INSTRUCTIONS TO FOLLOW >> Check every line below for the word "Bool" and show those that hold it.

Recorded data:
=== Section Start ===
/-- Deletes a canvas: its encoders enter READY, layers that show it take their placeholders, its consumers and memory return (R225,
R228). -/
def deleteCanvas (k : Nat) (s : State) : State :=
  match tget s.lco.canvases k with
  | none => s
  | some c =>
    let s := c.layers.foldl (fun s l => putLayer k l.1 none s) s
    sweepOrphans <| layersLose 2 k <| encSourceGone false k
      { s with lco.canvases := terase s.lco.canvases k, mss.workFree := s.mss.workFree + c.workBytes }

/-- CANVAS_SET's body (R228). -/
def canvasCmd (c : Cmd) (s : State) : Res :=
  let k := field (word c 0) 0 16
  let bad := (decide (1023 < k), Status.badParam)
  let absent := (!thas s.lco.canvases k, Status.badTarget)
  match field (word c 0) 16 4 with
  | 0 => canvasSet c s
  | 1 => checks [bad, absent] (.done [] (deleteCanvas k s))
  | 2 =>
    let x := (tget s.lco.canvases k).getD Canvas.reset
    checks [bad, absent] (.done [w32 (inc32 x.frames 0), w32 x.late, w32 x.drops, w32 (canvasCharge x / 1000000), w32 x.die] s)
  | _ => .refuse .badParam

/-- CANVAS_SET (R228). -/
def execCanvasSet (c : Cmd) (s : State) : Host.Outcome State Fault Refusal :=
  .next <| serve 0x0601 (fnLens [6, 1, 1] c) c s (canvasCmd c)

/-! ### LAYER_SET (R229) -/

/-- Canvases that a canvas's layers take as sources. -/
def canvasSources (c : Canvas) : List Nat :=
  c.layers.flatMap fun (l : Nat × Layer) =>
    (layerSets l.2).filterMap fun ws => if setKind ws = 2 ∧ !setLost ws then some (setSrc ws) else none

/-- Depth of a canvas chain, counting the final one; beyond the fuel for a cycle (R225). -/
def chainDepth (s : State) : Nat → Nat → Nat
  | 0, _ => 1
  | f + 1, k =>
    match tget s.lco.canvases k with
    | none => 1
    | some c => 1 + ((canvasSources c).map (chainDepth s f)).foldl max 0

/-- The size that a layer's source is checked at: a binding's maximum, an image's or a canvas's size (R214). -/
def sourceSize (s : State) (ws : LayerSet) : Nat × Nat :=
  match setKind ws with
  | 0 => ((tget s.vca.decs (setSrc ws)).map fun d => (d.maxW, d.maxH)).getD (0, 0)
  | 1 => ((tget s.lco.images (setSrc ws)).map fun m => (m.w, m.h)).getD (0, 0)
  | _ => ((tget s.lco.canvases (setSrc ws)).map fun c => ((canvasNext c).w, (canvasNext c).h)).getD (0, 0)

/-- Ranges of LAYER_SET's fields (R210, R229). -/
def layerBad (ws : LayerSet) : Bool :=
  let c := setCrop ws
  let d := setDest ws
  let odd := fun n => decide (n % 2 ≠ 0)
  decide (16 < setGroup ws ∨ 1024 < setLimit ws) || odd c.1 || odd c.2.1 || odd c.2.2.1 || odd c.2.2.2 || odd d.1 || odd d.2.1 ||
    odd d.2.2.1 || odd d.2.2.2 || decide (d.2.2.1 = 0 ∨ d.2.2.2 = 0) || (decide (c.2.2.1 = 0) != decide (c.2.2.2 = 0)) ||
    decide ((setKind ws < 2 ∧ 4095 < setSrc ws) ∨ (setKind ws = 2 ∧ 1023 < setSrc ws))

/-- The source object exists (R210, R529). -/
def layerNoSource (s : State) (ws : LayerSet) : Bool :=
  match setKind ws with
  | 0 => !thas s.vca.decs (setSrc ws)
  | 2 => !thas s.lco.canvases (setSrc ws)
  | _ => false
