/-- Every sample that leaves the scaled output stage lies in 24 bits, and the count is that of the saturated samples. For any block, scale
factor and place of its ramp, the output has one sample for each input sample, each is within the signed 24-bit range, and the samples
counted are at most the block's. -/
def Obligations.ScaledOutputRange : Prop :=
  ∀ (n left : Nat) (g : Stage) (xs : List Int),
    (scaleGo n g xs left).1.length = xs.length ∧ (∀ y ∈ (scaleGo n g xs left).1, -8388608 ≤ y ∧ y ≤ 8388607) ∧
    (scaleGo n g xs left).2 ≤ xs.length

/-- A fault folds into the entry of the same code and first parameter less than 1 s old, and else makes a new entry. The age is that of
the always-on count, whatever the entry's TSU time. Where the first entry that a fault folds into lies at place i of the log, its repeats
byte increments (it stays at 255), and beside the newest fault and the newest fault of the owning subsystem nothing else of the module
changes: no entry is made, the fault number stands and no event is raised. Where no entry of this power-up has the code, the parameter and
the age, the fault takes the time of its capture and the next number, is the newest of at most 1,000 entries, and its event is raised. -/
def Obligations.FaultFolding : Prop :=
  (∀ (code i : Nat) (params : List Word) (s : State) (e : FaultEntry), s.cpx.faults[i]? = some e → e.restored = false → e.code = code →
    e.params.getD 0 0 = params.getD 0 0 → s.cpr.aonNs < e.bornNs + 1000000000 →
    (∀ (j : Nat) (x : FaultEntry), j < i → s.cpx.faults[j]? = some x → x.restored = true ∨ x.code ≠ code ∨
      x.params.getD 0 0 ≠ params.getD 0 0 ∨ x.bornNs + 1000000000 ≤ s.cpr.aonNs) →
    fault code params s = { s with
      cpx.faultLast := code, cpx.hdrFault := s.cpx.hdrFault.set (code / 4096) code
      cpx.faults := s.cpx.faults.set i { e with repeats := min (e.repeats + 1) 255 } }) ∧
  (∀ (code now : Nat) (params : List Word) (s t : State), stamp s = (now, t) →
    (∀ x ∈ s.cpx.faults, x.restored = true ∨ x.code ≠ code ∨ x.params.getD 0 0 ≠ params.getD 0 0 ∨
      x.bornNs + 1000000000 ≤ s.cpr.aonNs) →
    ∃ e : FaultEntry, e.code = code ∧ e.params = params ∧ e.timeNs = now ∧ e.bornNs = s.cpr.aonNs ∧ e.repeats = 0 ∧ e.number = (s.cpx.faultNum + 1) % 2 ^ 32 ∧
      fault code params s = raiseEvent 0x8001 0 (faultWords e) { t with
        cpx.faultLast := code, cpx.hdrFault := s.cpx.hdrFault.set (code / 4096) code
        cpx.faultNum := e.number, cpx.faults := (e :: s.cpx.faults).take 1000 })

/-- A leg's service queues hold at most 64 AUD, 256 CTL, 4,096 VID and 1,024 REP frames. A frame that arrives at a full queue is dropped:
no queue changes, its buffer reference is released, and the drop is counted in the overflow count of its queue. A frame that arrives at
one with room is its queue's last frame, and no other queue changes. A leg's service that holds no more than its limit holds no more after
any arrival. -/
def Obligations.QueueLimits : Prop :=
  (∀ (f : Frame) (s : State), f.service < 4 → [64, 256, 4096, 1024].getD f.service 0 ≤ legDepth s f.leg f.service →
    queueFrame f s = bufReleaseOpt f.buf (modStats f.leg f.service f.port (fun q => { q with overflow := inc16 q.overflow }) s) ∧
    (queueFrame f s).tsh.queues = s.tsh.queues) ∧
  (∀ (f : Frame) (s : State), f.service < 4 → f.port < 15 → legDepth s f.leg f.service < [64, 256, 4096, 1024].getD f.service 0 →
    (frameQ (queueFrame f s) (qKey f.leg f.service f.port)).frames =
      (frameQ s (qKey f.leg f.service f.port)).frames ++ [{ f with queuedNs := s.cpr.aonNs, tags := portTags s f.port }] ∧
    (∀ k, k ≠ qKey f.leg f.service f.port → frameQ (queueFrame f s) k = frameQ s k) ∧ (queueFrame f s).bpm = s.bpm) ∧
  (∀ (f : Frame) (s : State) (leg service : Nat), f.service < 4 → f.port < 15 → service < 4 →
    legDepth s leg service ≤ [64, 256, 4096, 1024].getD service 0 →
    legDepth (queueFrame f s) leg service ≤ [64, 256, 4096, 1024].getD service 0)
end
=== Section End ===
SOLVED PROBLEM >>
def layerBad (ws : LayerSet) : Bool :=
def layerNoSource (s : State) (ws : LayerSet) : Bool :=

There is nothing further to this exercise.